Introduction: One of the most serious issues in medicine is the increasing resistance of Enterobacteriaceae to antimicrobial agent’s especially broad-spectrum antibiotics such as Cephalosporins and Penicillins. This fact is associated with higher mortality and morbidity rates, prolonged hospital stays, and increased treatment-related costs. Carbapenems are the last line for the treatment of infection caused by bacteria resistance to a broad spectrum of antibiotics.
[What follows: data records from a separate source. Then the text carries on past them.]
/-- The matrices a descriptor needs on a PRB are read (R150): each layer's place in the weight memory and its SCALE,
none where the PRB is muted for the rest of the slot. -/
def Dev.matrixOn (d : Dev) (e : Desc) (prb : Nat) : Option (List (Nat × Nat) × Nat) × Dev :=
  let fscale := bitsN (d.reg (if e.ul then A.BEAM_FSCALE_UL else A.BEAM_FSCALE_DL)).toNat (3 * e.carrier) 3
  if e.wsrc = 1 then
    let cols := (bitsOf 32 e.layers).zipIdx.map (fun p => (p.1, e.wsel + p.2))
    let d := d.forL cols (fun d c =>
      if (d.fallenAt true e.carrier e.ul c.2 c.1).isSome then d
      else
        let (bad, d) := d.readEntries (beamEntry c.2) 64
        if bad then d.fall { beam := true, carrier := e.carrier, ul := e.ul, id := c.2, grp := c.1, dark := false } [c.1] else d)
    if cols.any (fun c => (d.fallenAt true e.carrier e.ul c.2 c.1).any (·.dark)) then (none, d)
    else (some (cols.map (fun c =>
      (c.1, if (d.fallenAt true e.carrier e.ul c.2 c.1).isSome then fallbackEntry e.carrier e.ul c.1 else beamEntry c.2)), fscale), d)
  else match d.resolveSet e with
    | none => (none, d)
    | some n =>
      let w := d.wset n
      let g := prb / w.g
      let ls := d.setLayers e n
      let at_ := fun (l : Nat) => d.wsActive n + (g * w.layers + l) * 64
      let d := if (d.fallenAt false e.carrier e.ul n g).isSome then d
        else
          let (bad, d) := ls.foldl (fun acc l => let (b, d) := acc.2.readEntries (at_ l) 64; (acc.1 || b, d)) (false, d)
          if bad then d.fall { beam := false, carrier := e.carrier, ul := e.ul, id := n, grp := g, dark := false } ls else d
      match d.fallenAt false e.carrier e.ul n g with
      | some f => (if f.dark then none else some (ls.map (fun l => (l, fallbackEntry e.carrier e.ul l)), fscale), d)
      | none => (some (ls.map (fun l => (l, at_ l)), w.scale), d)

/-- The values of one PRB of a section, saturated to 16 bits (R101). -/
def USec.prb (s : USec) (prb : Nat) : List Int :=
  let b := (s.data.flatMap byteBits).drop (prbBits s.comp * (prb - s.start))
  (prbValues s.comp (b.take (prbBits s.comp))).map (clampI (-32768) 32767)

/-- The downlink output of one antenna on one resource element, before narrowing (R131). -/
def Dev.antennaSum (m : Mem) (d : Dev) (k : Nat) (pos : AirPos) (prb re a : Nat) (cols : List (Nat × Nat)) : Int × Int :=
  beamSum (cols.map (fun c =>
    let v := match d.secOn k c.1 pos prb with
      | some s => let x := s.prb prb; (x.getD (2 * re) 0, x.getD (2 * re + 1) 0)
      | none => (0, 0)
    (entryOf (memNat m (d.entryAddr (c.2 + a)) 4), v)))

/-- Saturated values counted (R133). -/
def Dev.beamSat (d : Dev) (n : Nat) : Dev := if n = 0 then d else (d.count64 A.BEAM_SAT_LO A.BEAM_SAT_HI n).beamInt 10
Objective: This study aimed to detect the Distribution of Carbepanems Resistance in Enterobacteriaceae Pathogens Isolated from Clinical Samples in the Shendi locality
Method: Cross-sectional study and a laboratory-based study was carried out on 63 isolates from different specimens, 63 types of pathogenic bacteria were isolated and identified using Gram stain, biochemical reactions, and testing for their susceptibility to Carbapenems antibiotics was performed for all Enterobacteriaceae isolates.
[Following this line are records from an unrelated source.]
-- ==== Sys2Proof/Machine/ClusterIsa.lean ====
section
/-! DEFINITION. The bundles of a beam cluster (05_beam_clusters.md, R171 to R191, R203): which are legal, which wait,
and what each operation does. -/

namespace Sys2Proof.Machine

/-! The cluster's parts. -/

def Dev.clus (d : Dev) (c : Nat) : CluSt := Tab.get (fun _ => {}) c d.clu
def Dev.modClu (d : Dev) (c : Nat) (f : CluSt → CluSt) : Dev := { d with clu := Tab.set (fun _ => {}) c (f (d.clus c)) d.clu }

def CluSt.vreg (p : CluSt) (r i : Nat) : W32 := Tab.get (fun _ => 0) (64 * r + i) p.v
def CluSt.nreg (p : CluSt) (r i : Nat) : W32 := Tab.get (fun _ => 0) (16 * r + i) p.n
def CluSt.coef (p : CluSt) (b e i : Nat) : W32 := Tab.get (fun _ => 0) ((32 * b + e) * 64 + i) p.cf
def CluSt.obuf (p : CluSt) (b i : Nat) : W32 := Tab.get (fun _ => 0) (256 * b + i) p.ob
def CluSt.accu (p : CluSt) (k u : Nat) : Int × Int := Tab.get (fun _ => (0, 0)) (256 * k + u) p.acc
/-- A scalar register; S0 reads zero. -/
def CluSt.sreg (p : CluSt) (r : Nat) : W32 := if r = 0 then 0 else Tab.get (fun _ => 0) r p.s
def CluSt.agen (p : CluSt) (g : Nat) : AgSt := Tab.get (fun _ => {}) g p.ag

/-- Runs of elements put into a table from a key on. -/
def putRun {β : Type} [DecidableEq β] (dflt : β) (k : Nat) (xs : List β) (t : Tab β) : Tab β :=
  xs.zipIdx.foldl (fun t x => Tab.set (fun _ => dflt) (k + x.2) x.1 t) t

/-- A vector register written from an element on. -/
def CluSt.putV (p : CluSt) (r i : Nat) (xs : List W32) : CluSt := { p with v := putRun 0 (64 * r + i) xs p.v }
/-- A write to S0 is ignored. -/
def CluSt.putS (p : CluSt) (r : Nat) (x : W32) : CluSt :=
  if r = 0 then p else { p with s := Tab.set (fun _ => 0) r x p.s }
def CluSt.putAg (p : CluSt) (g : Nat) (f : AgSt → AgSt) : CluSt := { p with ag := Tab.set (fun _ => {}) g (f (p.agen g)) p.ag }
def CluSt.obLine (p : CluSt) (b : Nat) : Nat := if b = 0 then p.obLine0 else p.obLine1
def CluSt.setObLine (p : CluSt) (b x : Nat) : CluSt := if b = 0 then { p with obLine0 := x } else { p with obLine1 := x }
/-- The bank load under way, and the last status, of a bank. -/
def CluSt.load (p : CluSt) (b : Nat) : Option (Nat × Nat) := if b = 0 then p.load0 else p.load1
def CluSt.setLoad (p : CluSt) (b : Nat) (x : Option (Nat × Nat)) : CluSt := if b = 0 then { p with load0 := x } else { p with load1 := x }
def CluSt.stat (p : CluSt) (b : Nat) : Nat := if b = 0 then p.stat0 else p.stat1
def CluSt.setStat (p : CluSt) (b x : Nat) : CluSt := if b = 0 then { p with stat0 := x } else { p with stat1 := x }

/-- Whether Hamper transfers of the cluster are under way (R198). -/
def CluSt.busy (p : CluSt) : Bool := p.load0.isSome || p.load1.isSome || !p.copies.isEmpty

/-- A complex element and its word (R171). -/
def elemOf (w : W32) : Int × Int := entryOf w.toNat
def elemWord (i q : Int) : W32 := BitVec.ofNat 32 (unsgn 16 i * 65536 + unsgn 16 q)
def conjIf (c : Bool) (x : Int × Int) : Int × Int := if c then (x.1, -x.2) else x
Result: The isolated Enterobacteriaceae comprising of 19.0(30.2%) E. coli, 17 (27.0%) K. pneumoniae, 13(20.6%) P. vulgaris, 5(7.9%) P. mirabilis, 1(1.6%) Enterobacter species, 3(4.8%) C.freundii and 5(7.9%) M. morganii.Carbapenem (Imipenem and meropenem) susceptibility testing showed that 36.0% of Enterobacteriaceae isolates were Carbapenem resistant.Conclusions: The study revealed the low resistance pattern of Enterobacteriaceae to Carbapenems. Despite that E. coli (19.0, 30.0%) was the most isolated organism, K. pneumonniae (7.0, 11.0%) was the most resistant isolate to Carbapenems. The urine sample had the highest degree of resistance. There was a correlation between patients with chronic diseases such as cancer and the resistance level to Carbapenems, while there was no statistical significance between the period of antibiotics usage and the degree of resistance.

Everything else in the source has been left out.